# Husband Resenting Wife



## Bulldog1981 (Feb 19, 2010)

Hello Everyone! I am need of some serious communication help. To give you a little background, I am a 28 yr old male. I have been married for 2 1/2 yrs, we dated along time prior to getting married. My issues for resentment grow out of the following.

1. All of my life I have been a huge dog lover. I have had dogs all of my life. When I invisioned getting married, one thing I really looked forward to was getting a dog, my dog. With that in mind, I read books, went to shows, got all excited about eventually "growing" up. During the time we dated, my wife knew how I felt about getting a dog. She was very supportive and on board with it. She would buy me dog books, go with me to dog shows etc. Well once we got married, her mind completely changed. She wants a dog, a small dog, but whenever she is ready. NO matter how hard I try she shoots me down. The breed I want, and have had my eyes set on would be taken care of by me. She knew where I stood all along. She didn't care prior to getting married.

2. My wife is a only child. ITs always been about her. She is the sweetest, most caring women I know, but when decisions are to be made it always has to be her way. If she doesn't want something, no matter how much I would rather have it, it has to be her way. I try and make her happy as much as I can, as a result she gets what she wants 90% of the time.


3. I don't care what she wants, or does with her time. If she wants something and feels its worth it, then I have no problem letting her do it. As long as it makes her happy. However, the treatment isn't returned. Whether its her giving me slack for going hunting, me wanting a friend to come over but she doesnt want them to because the house isn't clean. All these little things add up. She always has reasons for why she feels a certain way, but at some point isn't my happiness important to her? Yeah, you may not want that dog now, but what would be the big problem if its in the backyard, taken care of my be (I take great care of my dogs), or whats the big deal if my friend comes over, he doesn't care one way or another if theres dishes in the sink, whats the big deal if I go hunting?
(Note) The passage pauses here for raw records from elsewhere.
-- ==== Sys2Proof/Laws/PerInstr.lean ====
section
/-! SUPPORT. Statements made per command, one lemma for each constructor of Instr: they speak of the command as syntax. -/

/-! ### FootprintSound: the footprints agree with each other, and none holds the queue of waiting commands -/

/-- The queue of waiting commands lies outside the command's footprint; and where the ports lie outside it, no part of any
port's unit is in the finer footprint. -/
def Sys2Proof.Laws.FootprintSound.Statement (i : Sys2Proof.Instr) : Prop :=
  Sys2Proof.Machine.Part.pending ∉ Sys2Proof.Machine.footprint i ∧
    (Sys2Proof.Machine.Part.ports ∉ Sys2Proof.Machine.footprint i →
      ∀ q, Sys2Proof.Machine.portFootprint i q = [])

set_option Elab.async false
set_option linter.unusedSimpArgs false

namespace Sys2Proof.Laws.FootprintSound

open Sys2Proof.Machine

theorem powerOnReset (cause : ResetCause) : Statement (.powerOnReset cause) := by
  refine ⟨?_, fun h => ?_⟩ <;> simp_all [footprint, portFootprint, touchedByLanes, touchedByPhantom, touchedByCarry]

theorem resetInputAssert (pulse : ResetPulse) : Statement (.resetInputAssert pulse) := by
  refine ⟨?_, fun h => ?_⟩ <;> simp_all [footprint, portFootprint, touchedByLanes, touchedByPhantom, touchedByCarry]

theorem powerLoss : Statement (.powerLoss) := by
  refine ⟨?_, fun h => ?_⟩ <;> simp_all [footprint, portFootprint, touchedByLanes, touchedByPhantom, touchedByCarry]

theorem downstreamFrame : Statement (.downstreamFrame) := by
  refine ⟨?_, fun h => ?_⟩ <;> simp_all [footprint, portFootprint, touchedByLanes, touchedByPhantom, touchedByCarry]

theorem lightLost (p : Port) (l : LaneName) : Statement (.lightLost p l) := by
  refine ⟨?_, fun h => ?_⟩ <;> simp_all [footprint, portFootprint, touchedByLanes, touchedByPhantom, touchedByCarry]

theorem lightReturned (p : Port) (l : LaneName) : Statement (.lightReturned p l) := by
  refine ⟨?_, fun h => ?_⟩ <;> simp_all [footprint, portFootprint, touchedByLanes, touchedByPhantom, touchedByCarry]

theorem upstreamFrame (p : Port) (l : LaneName) (bytes : UpBytes) : Statement (.upstreamFrame p l bytes) := by
  refine ⟨?_, fun h => ?_⟩ <;> simp_all [footprint, portFootprint, touchedByLanes, touchedByPhantom, touchedByCarry]

theorem badSync (p : Port) (l : LaneName) : Statement (.badSync p l) := by
  refine ⟨?_, fun h => ?_⟩ <;> simp_all [footprint, portFootprint, touchedByLanes, touchedByPhantom, touchedByCarry]

theorem acquired (p : Port) (l : LaneName) : Statement (.acquired p l) := by
  refine ⟨?_, fun h => ?_⟩ <;> simp_all [footprint, portFootprint, touchedByLanes, touchedByPhantom, touchedByCarry]

theorem syncLost (p : Port) (l : LaneName) : Statement (.syncLost p l) := by
  refine ⟨?_, fun h => ?_⟩ <;> simp_all [footprint, portFootprint, touchedByLanes, touchedByPhantom, touchedByCarry]

theorem qualified (p : Port) (l : LaneName) : Statement (.qualified p l) := by
  refine ⟨?_, fun h => ?_⟩ <;> simp_all [footprint, portFootprint, touchedByLanes, touchedByPhantom, touchedByCarry]

theorem laneDrop (p : Port) (l : LaneName) : Statement (.laneDrop p l) := by
  refine ⟨?_, fun h => ?_⟩ <;> simp_all [footprint, portFootprint, touchedByLanes, touchedByPhantom, touchedByCarry]

theorem playout (inputs : FrameInputs) : Statement (.playout inputs) := by
  refine ⟨?_, fun h => ?_⟩ <;> simp_all [footprint, portFootprint, touchedByLanes, touchedByPhantom, touchedByCarry]

theorem playoutMuteEnd (p : Port) : Statement (.playoutMuteEnd p) := by
  refine ⟨?_, fun h => ?_⟩ <;> simp_all [footprint, portFootprint, touchedByLanes, touchedByPhantom, touchedByCarry]

theorem assemblyTimeout (p : Port) : Statement (.assemblyTimeout p) := by
  refine ⟨?_, fun h => ?_⟩ <;> simp_all [footprint, portFootprint, touchedByLanes, touchedByPhantom, touchedByCarry]

theorem wordclockEdge : Statement (.wordclockEdge) := by
  refine ⟨?_, fun h => ?_⟩ <;> simp_all [footprint, portFootprint, touchedByLanes, touchedByPhantom, touchedByCarry]

theorem wordclockMissing : Statement (.wordclockMissing) := by
  refine ⟨?_, fun h => ?_⟩ <;> simp_all [footprint, portFootprint, touchedByLanes, touchedByPhantom, touchedByCarry]

theorem clockLocked : Statement (.clockLocked) := by
  refine ⟨?_, fun h => ?_⟩ <;> simp_all [footprint, portFootprint, touchedByLanes, touchedByPhantom, touchedByCarry]

theorem clockHoldover : Statement (.clockHoldover) := by
  refine ⟨?_, fun h => ?_⟩ <;> simp_all [footprint, portFootprint, touchedByLanes, touchedByPhantom, touchedByCarry]

theorem holdExpired (p : Port) : Statement (.holdExpired p) := by
  refine ⟨?_, fun h => ?_⟩ <;> simp_all [footprint, portFootprint, touchedByLanes, touchedByPhantom, touchedByCarry]

theorem attach (p : Port) : Statement (.attach p) := by
  refine ⟨?_, fun h => ?_⟩ <;> simp_all [footprint, portFootprint, touchedByLanes, touchedByPhantom, touchedByCarry]

theorem detach (p : Port) : Statement (.detach p) := by
  refine ⟨?_, fun h => ?_⟩ <;> simp_all [footprint, portFootprint, touchedByLanes, touchedByPhantom, touchedByCarry]

theorem readPort (p : Port) : Statement (.readPort p) := by
  refine ⟨?_, fun h => ?_⟩ <;> simp_all [footprint, portFootprint, touchedByLanes, touchedByPhantom, touchedByCarry]

theorem readLanes (p : Port) : Statement (.readLanes p) := by
  refine ⟨?_, fun h => ?_⟩ <;> simp_all [footprint, portFootprint, touchedByLanes, touchedByPhantom, touchedByCarry]

theorem clearLaneCounters (p : Port) : Statement (.clearLaneCounters p) := by
  refine ⟨?_, fun h => ?_⟩ <;> simp_all [footprint, portFootprint, touchedByLanes, touchedByPhantom, touchedByCarry]

theorem setPort (p : Port) : Statement (.setPort p) := by
  refine ⟨?_, fun h => ?_⟩ <;> simp_all [footprint, portFootprint, touchedByLanes, touchedByPhantom, touchedByCarry]

theorem readHub (p : Port) : Statement (.readHub p) := by
  refine ⟨?_, fun h => ?_⟩ <;> simp_all [footprint, portFootprint, touchedByLanes, touchedByPhantom, touchedByCarry]

theorem setHub (p : Port) : Statement (.setHub p) := by
  refine ⟨?_, fun h => ?_⟩ <;> simp_all [footprint, portFootprint, touchedByLanes, touchedByPhantom, touchedByCarry]

theorem unknownRequest (p : Port) : Statement (.unknownRequest p) := by
  refine ⟨?_, fun h => ?_⟩ <;> simp_all [footprint, portFootprint, touchedByLanes, touchedByPhantom, touchedByCarry]

theorem readChannels (p : Port) : Statement (.readChannels p) := by
  refine ⟨?_, fun h => ?_⟩ <;> simp_all [footprint, portFootprint, touchedByLanes, touchedByPhantom, touchedByCarry]

theorem readCards (p : Port) : Statement (.readCards p) := by
  refine ⟨?_, fun h => ?_⟩ <;> simp_all [footprint, portFootprint, touchedByLanes, touchedByPhantom, touchedByCarry]

theorem setGain (p : Port) : Statement (.setGain p) := by
  refine ⟨?_, fun h => ?_⟩ <;> simp_all [footprint, portFootprint, touchedByLanes, touchedByPhantom, touchedByCarry]

theorem stepGain (p : Port) : Statement (.stepGain p) := by
  refine ⟨?_, fun h => ?_⟩ <;> simp_all [footprint, portFootprint, touchedByLanes, touchedByPhantom, touchedByCarry]

theorem setPad (p : Port) : Statement (.setPad p) := by
  refine ⟨?_, fun h => ?_⟩ <;> simp_all [footprint, portFootprint, touchedByLanes, touchedByPhantom, touchedByCarry]

theorem setAuthority (p : Port) : Statement (.setAuthority p) := by
  refine ⟨?_, fun h => ?_⟩ <;> simp_all [footprint, portFootprint, touchedByLanes, touchedByPhantom, touchedByCarry]

theorem setPhantom (p : Port) : Statement (.setPhantom p) := by
  refine ⟨?_, fun h => ?_⟩ <;> simp_all [footprint, portFootprint, touchedByLanes, touchedByPhantom, touchedByCarry]

theorem setTrim (p : Port) : Statement (.setTrim p) := by
  refine ⟨?_, fun h => ?_⟩ <;> simp_all [footprint, portFootprint, touchedByLanes, touchedByPhantom, touchedByCarry]

theorem setTracking (p : Port) : Statement (.setTracking p) := by
  refine ⟨?_, fun h => ?_⟩ <;> simp_all [footprint, portFootprint, touchedByLanes, touchedByPhantom, touchedByCarry]

theorem armNotices (p : Port) : Statement (.armNotices p) := by
  refine ⟨?_, fun h => ?_⟩ <;> simp_all [footprint, portFootprint, touchedByLanes, touchedByPhantom, touchedByCarry]

theorem readMeters (p : Port) : Statement (.readMeters p) := by
  refine ⟨?_, fun h => ?_⟩ <;> simp_all [footprint, portFootprint, touchedByLanes, touchedByPhantom, touchedByCarry]

theorem setPlan (p : Port) : Statement (.setPlan p) := by
  refine ⟨?_, fun h => ?_⟩ <;> simp_all [footprint, portFootprint, touchedByLanes, touchedByPhantom, touchedByCarry]

theorem readPlan (p : Port) : Statement (.readPlan p) := by
  refine ⟨?_, fun h => ?_⟩ <;> simp_all [footprint, portFootprint, touchedByLanes, touchedByPhantom, touchedByCarry]

theorem patchOutput (p : Port) : Statement (.patchOutput p) := by
  refine ⟨?_, fun h => ?_⟩ <;> simp_all [footprint, portFootprint, touchedByLanes, touchedByPhantom, touchedByCarry]

theorem setOutput (p : Port) : Statement (.setOutput p) := by
  refine ⟨?_, fun h => ?_⟩ <;> simp_all [footprint, portFootprint, touchedByLanes, touchedByPhantom, touchedByCarry]

theorem readOutputs (p : Port) : Statement (.readOutputs p) := by
  refine ⟨?_, fun h => ?_⟩ <;> simp_all [footprint, portFootprint, touchedByLanes, touchedByPhantom, touchedByCarry]

theorem talkOn (p : Port) : Statement (.talkOn p) := by
  refine ⟨?_, fun h => ?_⟩ <;> simp_all [footprint, portFootprint, touchedByLanes, touchedByPhantom, touchedByCarry]

theorem talkOff (p : Port) : Statement (.talkOff p) := by
  refine ⟨?_, fun h => ?_⟩ <;> simp_all [footprint, portFootprint, touchedByLanes, touchedByPhantom, touchedByCarry]

theorem readTalk (p : Port) : Statement (.readTalk p) := by
  refine ⟨?_, fun h => ?_⟩ <;> simp_all [footprint, portFootprint, touchedByLanes, touchedByPhantom, touchedByCarry]

theorem propose (p : Port) : Statement (.propose p) := by
  refine ⟨?_, fun h => ?_⟩ <;> simp_all [footprint, portFootprint, touchedByLanes, touchedByPhantom, touchedByCarry]

theorem object (p : Port) : Statement (.object p) := by
  refine ⟨?_, fun h => ?_⟩ <;> simp_all [footprint, portFootprint, touchedByLanes, touchedByPhantom, touchedByCarry]

theorem withdraw (p : Port) : Statement (.withdraw p) := by
  refine ⟨?_, fun h => ?_⟩ <;> simp_all [footprint, portFootprint, touchedByLanes, touchedByPhantom, touchedByCarry]

theorem readConsent (p : Port) : Statement (.readConsent p) := by
  refine ⟨?_, fun h => ?_⟩ <;> simp_all [footprint, portFootprint, touchedByLanes, touchedByPhantom, touchedByCarry]

theorem poll : Statement (.poll) := by
  refine ⟨?_, fun h => ?_⟩ <;> simp_all [footprint, portFootprint, touchedByLanes, touchedByPhantom, touchedByCarry]

theorem write : Statement (.write) := by
  refine ⟨?_, fun h => ?_⟩ <;> simp_all [footprint, portFootprint, touchedByLanes, touchedByPhantom, touchedByCarry]

theorem phantomOffAll : Statement (.phantomOffAll) := by
  refine ⟨?_, fun h => ?_⟩ <;> simp_all [footprint, portFootprint, touchedByLanes, touchedByPhantom, touchedByCarry]

theorem setRate : Statement (.setRate) := by
  refine ⟨?_, fun h => ?_⟩ <;> simp_all [footprint, portFootprint, touchedByLanes, touchedByPhantom, touchedByCarry]

theorem broadcastEnd : Statement (.broadcastEnd) := by
  refine ⟨?_, fun h => ?_⟩ <;> simp_all [footprint, portFootprint, touchedByLanes, touchedByPhantom, touchedByCarry]

theorem pollReply (k : Card) (data : PollData) : Statement (.pollReply k data) := by
  refine ⟨?_, fun h => ?_⟩ <;> simp_all [footprint, portFootprint, touchedByLanes, touchedByPhantom, touchedByCarry]

theorem writeAck (k : Card) (c : Chan) : Statement (.writeAck k c) := by
  refine ⟨?_, fun h => ?_⟩ <;> simp_all [footprint, portFootprint, touchedByLanes, touchedByPhantom, touchedByCarry]

theorem transactionTimeout : Statement (.transactionTimeout) := by
  refine ⟨?_, fun h => ?_⟩ <;> simp_all [footprint, portFootprint, touchedByLanes, touchedByPhantom, touchedByCarry]

theorem applicationDue (c : Chan) : Statement (.applicationDue c) := by
  refine ⟨?_, fun h => ?_⟩ <;> simp_all [footprint, portFootprint, touchedByLanes, touchedByPhantom, touchedByCarry]

theorem coefficientRampEnd (p : Port) (c : Chan) : Statement (.coefficientRampEnd p c) := by
  refine ⟨?_, fun h => ?_⟩ <;> simp_all [footprint, portFootprint, touchedByLanes, touchedByPhantom, touchedByCarry]

theorem ramped (c : Chan) : Statement (.ramped c) := by
  refine ⟨?_, fun h => ?_⟩ <;> simp_all [footprint, portFootprint, touchedByLanes, touchedByPhantom, touchedByCarry]

theorem settled (c : Chan) : Statement (.settled c) := by
  refine ⟨?_, fun h => ?_⟩ <;> simp_all [footprint, portFootprint, touchedByLanes, touchedByPhantom, touchedByCarry]

theorem discharged (c : Chan) : Statement (.discharged c) := by
  refine ⟨?_, fun h => ?_⟩ <;> simp_all [footprint, portFootprint, touchedByLanes, touchedByPhantom, touchedByCarry]

theorem rateMuteEnd : Statement (.rateMuteEnd) := by
  refine ⟨?_, fun h => ?_⟩ <;> simp_all [footprint, portFootprint, touchedByLanes, touchedByPhantom, touchedByCarry]

theorem delayExpired (o : OutNo) : Statement (.delayExpired o) := by
  refine ⟨?_, fun h => ?_⟩ <;> simp_all [footprint, portFootprint, touchedByLanes, touchedByPhantom, touchedByCarry]

theorem crossfadeEnd (o : OutNo) : Statement (.crossfadeEnd o) := by
  refine ⟨?_, fun h => ?_⟩ <;> simp_all [footprint, portFootprint, touchedByLanes, touchedByPhantom, touchedByCarry]

theorem dimRampEnd (o : OutNo) : Statement (.dimRampEnd o) := by
  refine ⟨?_, fun h => ?_⟩ <;> simp_all [footprint, portFootprint, touchedByLanes, touchedByPhantom, touchedByCarry]

theorem talkTimedOut : Statement (.talkTimedOut) := by
  refine ⟨?_, fun h => ?_⟩ <;> simp_all [footprint, portFootprint, touchedByLanes, touchedByPhantom, touchedByCarry]

theorem stageTalkTaken : Statement (.stageTalkTaken) := by
  refine ⟨?_, fun h => ?_⟩ <;> simp_all [footprint, portFootprint, touchedByLanes, touchedByPhantom, touchedByCarry]

theorem consentWindowExpired : Statement (.consentWindowExpired) := by
  refine ⟨?_, fun h => ?_⟩ <;> simp_all [footprint, portFootprint, touchedByLanes, touchedByPhantom, touchedByCarry]

theorem quietTimerExpired : Statement (.quietTimerExpired) := by
  refine ⟨?_, fun h => ?_⟩ <;> simp_all [footprint, portFootprint, touchedByLanes, touchedByPhantom, touchedByCarry]

theorem retainedWriteEnd : Statement (.retainedWriteEnd) := by
  refine ⟨?_, fun h => ?_⟩ <;> simp_all [footprint, portFootprint, touchedByLanes, touchedByPhantom, touchedByCarry]

end Sys2Proof.Laws.FootprintSound
end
Your not going, you wont see any pictures or hear any stories? Whats the big deal if the elliptical machine is one foot bigger then what you want, whoopty freakin do.

All these things may seem stupid to you, but when stuff starts to add up, it starts to eat at me. I am starting to resent my wife as a result

All of this is complicated by the fact that she isn't evil or hateful when she does these things. She does it in a sweet manner that makes it hard for me to defend. She is a very sensative women as wel, which doesn't help, because it kills me to see her upset. Am I being unreasonable? Any help communicating would be greatl Thanks so much.


----------



## AlexNY (Dec 10, 2009)

The two of you are very creative in finding irrelevant nothings to disagree about.
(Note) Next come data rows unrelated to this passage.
/-! ### A channel enters a phantom state (R102, R104) -/

/-- From s to t channel c has entered a phantom state, with PHANTOM STATE for it, and nothing else of it has moved but that a
write of it may wait. -/
structure Entered (c : Chan) (st : PhantomState) (why : PhantomReason) (s t : State) : Prop where
  channel : t.channel c = s.channel c
  desk : ∀ p, t.desk p c = s.desk p c
  record : t.phantomOf c = { s.phantomOf c with state := st, timer := entryTimer st (s.channel c).cardPhantom }
  queue : c ∈ t.startQueue ↔ st = .queued
  writes : c ∈ s.bus.writeQueue → c ∈ t.bus.writeQueue
  commands : (s.phantomOf c).state.commanded ≠ st.commanded → (s.channel c).cardPhantom ≠ some st.commanded →
    c ∈ t.bus.writeQueue
  quiet : s.retained.quiet = some 0 → t.retained.quiet = some 0
  tells : Tells (fun k => k.2 = c.val → k.1 = 6) s t
  posted : PhantomPosted c st why t

theorem Spares.tellsAbout (h : Spares c s t) : Tells (fun k => k.2 = c.val → k.1 = 6) s t := fun q =>
  let ⟨rs, hr, e⟩ := h.tells q
  ⟨rs, fun r hm hk => absurd hk (hr r hm), e⟩

theorem Entered.of_spares (g : Spares c s t) (h : Entered c st why t u) : Entered c st why s u where
  channel := h.channel.trans g.channel
  desk p := (h.desk p).trans (g.desk p)
  record := by rw [h.record, g.phantom.1, g.channel]
  queue := h.queue
  writes hw := h.writes (g.waits.2 hw)
  commands hc hp := h.commands (by rwa [g.phantom.1]) (by rwa [g.channel])
  quiet := h.quiet ∘ g.quiet
  tells := g.tellsAbout.trans h.tells
  posted := h.posted

theorem Entered.spares (h : Entered c st why s t) (g : Spares c t u) : Entered c st why s u where
  channel := g.channel.trans h.channel
  desk p := (g.desk p).trans (h.desk p)
  record := g.phantom.1.trans h.record
  queue := g.phantom.2.trans h.queue
  writes hw := g.waits.2 (h.writes hw)
  commands hc hp := g.waits.2 (h.commands hc hp)
  quiet := g.quiet ∘ h.quiet
  tells := h.tells.trans g.tellsAbout
  posted := h.posted.spares g

theorem Entered.state (h : Entered c st why s t) : (t.phantomOf c).state = st := by rw [h.record]
theorem Entered.fault (h : Entered c st why s t) : (t.phantomOf c).fault = (s.phantomOf c).fault := by rw [h.record]
theorem Entered.timer (h : Entered c st why s t) : (t.phantomOf c).timer = entryTimer st (s.channel c).cardPhantom := by
  rw [h.record]

end

section
variable (c : Chan) (st : PhantomState) (s : State)

theorem enterPhantom_phantomOf :
    (enterPhantom c st s).phantomOf c = { s.phantomOf c with state := st, timer := entryTimer st (s.channel c).cardPhantom } := by
  simp only [State.phantomOf, (enterPhantom_phantom c st s).1, Bank.get_modify_same]

/-- A change of the commanded phantom that the card does not show yet queues a write (R69, R104). -/
theorem mem_writeQueue_enterPhantom (hc : (s.phantomOf c).state.commanded ≠ st.commanded)
    (hp : (s.channel c).cardPhantom ≠ some st.commanded) : c ∈ (enterPhantom c st s).bus.writeQueue := by
  unfold enterPhantom
  dsimp only
  rw [if_pos ⟨hc, hp⟩]
  exact mem_queueWrite.2 (.inl rfl)

theorem enterPhantom_same_parts (p : Port) :
    (enterPhantom c st s).channel c = s.channel c ∧ (enterPhantom c st s).desk p c = s.desk p c ∧
      (enterPhantom c st s).retained = s.retained ∧ (enterPhantom c st s).ports = s.ports := by
  have agree := agree_enterPhantom c st s
  exact ⟨congrArg (Bank.get · c) (agree .channels (by decide)), desk_of_desks (agree .desks (by decide)) p c,
    agree .retained (by decide), agree .ports (by decide)⟩

theorem tells_postPhantom (why : PhantomReason) : Tells (fun k => k.2 = c.val → k.1 = 6) s (postPhantom c why s) :=
  Tells.post (fun _ => rfl) s

theorem entered_changePhantom (why : PhantomReason) : Entered c st why s (changePhantom c st why s) := by
  obtain ⟨state, queue⟩ := enterPhantom_same c st s
  have same := enterPhantom_same_parts c st s
  exact
    { channel := (same 0).1
      desk := fun p => (same p).2.1
      record := enterPhantom_phantomOf c st s
      queue := queue
      writes := fun hw => ((respects_queuesWrites c).enterPhantom st s).grows c hw
      commands := mem_writeQueue_enterPhantom c st s
      quiet := fun hq => (congrArg Retained.quiet (same 0).2.2.1).trans hq
      tells := (Tells.of_ports (same 0).2.2.2).trans (tells_postPhantom c _ why)
      posted := phantomPosted_postPhantom state queue }

theorem entered_startPhantom : Entered c .rampUp .started s (startPhantom c s) ∧ c ∈ (startPhantom c s).bus.writeQueue := by
  obtain ⟨state, queue⟩ := enterPhantom_same c .rampUp s
  have same := enterPhantom_same_parts c .rampUp s
  have waits : c ∈ (startPhantom c s).bus.writeQueue := mem_queueWrite.2 (.inl rfl)
  exact ⟨
    { channel := (same 0).1
      desk := fun p => (same p).2.1
      record := enterPhantom_phantomOf c .rampUp s
      queue := queue
      writes := fun _ => waits
      commands := fun _ _ => waits
      quiet := fun hq => (congrArg Retained.quiet (same 0).2.2.1).trans hq
      tells := (Tells.of_ports (same 0).2.2.2).trans (tells_postPhantom c _ .started)
      posted := phantomPosted_postPhantom (s := queueWrite c (enterPhantom c .rampUp s)) state queue }, waits⟩

end

/-! ### The test for starts (R103) -/

section
variable {c d : Chan} {s t : State}

/-- What starts is the oldest queued channel on a PRESENT card, while fewer than 4 are in RAMP_UP. -/
theorem nextStart_eq_some : nextStart s = some d ↔
    rampingCount s < 4 ∧ s.startQueue.find? (fun x => s.cardPresent x) = some d := by
  unfold nextStart Config.maxRamping
  split <;> simp_all

theorem nextStart_spec (h : nextStart s = some d) : d ∈ s.startQueue ∧ s.cardPresent d = true := by
  obtain ⟨-, found⟩ := nextStart_eq_some.1 h
  exact ⟨List.mem_of_find?_eq_some found, by simpa using List.find?_some found⟩

theorem spares_startPhantom (h : d ≠ c) (s : State) : Spares c s (startPhantom d s) := (respects_spares h).startPhantom s

theorem startPhantom_cards (d : Chan) (s : State) : (startPhantom d s).cards = s.cards :=
  agree_startPhantom d s .cards (by decide)

theorem cardPresent_congr (h : t.cards = s.cards) (c : Chan) : t.cardPresent c = s.cardPresent c := by
  unfold State.cardPresent State.card
  rw [h]

/-- A channel that does not wait, or waits on an ABSENT card, is spared by the starts. -/
theorem spares_startUpTo (n : Nat) (h : ¬ (c ∈ s.startQueue ∧ s.cardPresent c = true)) : Spares c s (startUpTo n s) := by
  induction n generalizing s with
  | zero => exact .refl s
  | succ n ih =>
    unfold startUpTo
    split
    · exact .refl s
    · next d hd =>
      have other : d ≠ c := fun e => h (e ▸ nextStart_spec hd)
      have spared := spares_startPhantom other s
      refine spared.trans (ih ?_)
      rw [spared.phantom.2, cardPresent_congr (startPhantom_cards d s)]
      exact h

theorem spares_startQueued (h : ¬ (c ∈ s.startQueue ∧ s.cardPresent c = true)) : Spares c s (startQueued s) :=
  spares_startUpTo _ h

/-- From s to t channel c, which waited on a PRESENT card, has been started (R103). -/
def StartMade (c : Chan) (s t : State) : Prop :=
  (c ∈ s.startQueue ∧ s.cardPresent c = true) ∧ Entered c .rampUp .started s t ∧ c ∈ t.bus.writeQueue

/-- The test for starts spares a channel or starts it. -/
theorem startUpTo_cases (n : Nat) (c : Chan) (s : State) : Spares c s (startUpTo n s) ∨ StartMade c s (startUpTo n s) := by
  induction n generalizing s with
  | zero => exact .inl (.refl s)
  | succ n ih =>
    unfold startUpTo
    split
    · exact .inl (.refl s)
    · next d hd =>
      by_cases e : d = c
      · subst e
        obtain ⟨entered, waits⟩ := entered_startPhantom d s
        have out : d ∉ (startPhantom d s).startQueue := fun hq => by cases entered.queue.1 hq
        have rest : Spares d (startPhantom d s) (startUpTo n (startPhantom d s)) := spares_startUpTo n fun hq => out hq.1
        exact .inr ⟨nextStart_spec hd, entered.spares rest, rest.waits.2 waits⟩
      · have spared := spares_startPhantom e s
        refine (ih (startPhantom d s)).imp spared.trans fun ⟨⟨waited, present⟩, entered, waits⟩ => ?_
        rw [cardPresent_congr (startPhantom_cards d s)] at present
        exact ⟨⟨spared.phantom.2.1 waited, present⟩, .of_spares spared entered, waits⟩

theorem startQueued_cases (c : Chan) (s : State) : Spares c s (startQueued s) ∨ StartMade c s (startQueued s) :=
  startUpTo_cases _ c s

theorem queuesWrites_startQueued (s : State) : QueuesWrites s (startQueued s) :=
  startQueued_keeps (P := QueuesWrites s) (fun d t _ ht => ht.trans ((respects_queuesWrites d).startPhantom t)) (.refl s)

end

end Sys2Proof.Machine
end

section
/-! PROOF. The records of a channel computed, with their limit notices; applications that fall due: settles O38. -/

namespace Sys2Proof.Machine

/-! ### One record computed (R80, R82, R83) -/

section
variable {p : Port} {c : Chan} {s t u : State}

/-- From s to t a record of channel c and its port have stood. -/
structure RecordStands (p : Port) (c : Chan) (s t : State) : Prop where
  desk : t.desk p c = s.desk p c
  channel : t.channel c = s.channel c
  port : t.port p = s.port p

theorem RecordStands.refl (s : State) : RecordStands p c s s := ⟨rfl, rfl, rfl⟩

theorem RecordStands.trans (h : RecordStands p c s t) (g : RecordStands p c t u) : RecordStands p c s u :=
  ⟨g.desk.trans h.desk, g.channel.trans h.channel, g.port.trans h.port⟩

theorem RecordStands.portState (h : RecordStands p c s t) : t.portState p = s.portState p :=
  congrArg (fun u : PortUnit => u.record.state) h.port

/-- What the limit did is told of a state before in which the record was armed alike. -/
theorem LimitTold.of_armed (h : LimitTold p c t u) (ha : (t.desk p c).limitArmed = (s.desk p c).limitArmed)
    (hp : t.portState p = s.portState p) : LimitTold p c s u := by
  unfold LimitTold at h ⊢
  rwa [ha, hp] at h

/-- What the limit did is told of a later state in which the record stands and what its port heard is heard still. -/
theorem LimitTold.still (h : LimitTold p c s t) (hd : u.desk p c = t.desk p c) (hc : (u.channel c).net = (t.channel c).net)
    (hh : ∀ r : Report, r.key = (9, c.val) → Heard r p t → Heard r p u) : LimitTold p c s u := by
  obtain ⟨limited, told, stands⟩ := h
  unfold LimitTold
  rw [hd, hc]
  exact ⟨limited, fun hl ha hp => ⟨(told hl ha hp).1, hh _ rfl (told hl ha hp).2⟩, stands⟩

theorem LimitTold.stands (h : LimitTold p c s t) (g : RecordStands p c t u) : LimitTold p c s u :=
  h.still g.desk (by rw [g.channel]) fun r _ hh => by unfold Heard; rwa [g.port]

/-- A way for the coefficient to reach its value, which leaves the other fields of the record. -/
def MovesCoefficient (how : Nat → DeskRecord → DeskRecord) : Prop :=
  ∀ k r, how k r =
    { r with coefficient := (how k r).coefficient, ramp := (how k r).ramp, stepNext := (how k r).stepNext }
What is the real problem? Are you failing all the fitness tests that your wife sends your way?

You may need to "man up".


----------



## HappyHer (Nov 12, 2009)

It certainly does sound as if you need to communicate with her. Let her know of your feelings of resentment, in a non-blaming way. Use I statements and have suggestions in regard to how to compromise. Then, choose a time that is calm when you can sit down and talk with her. You may be afraid to hurt her feelings, but it's not fair to hide resentments that may continue to build and end up damaging your relationship more than what it is right now.


----------



## Freak On a Leash (Feb 19, 2010)

I see this so often. You do know where the term "P.W" comes from? 

You need to take lessons from your wife and start making some demands of your own. I wouldn't put up with this crap from my husband and I KNOW he'd never put up with it from me. 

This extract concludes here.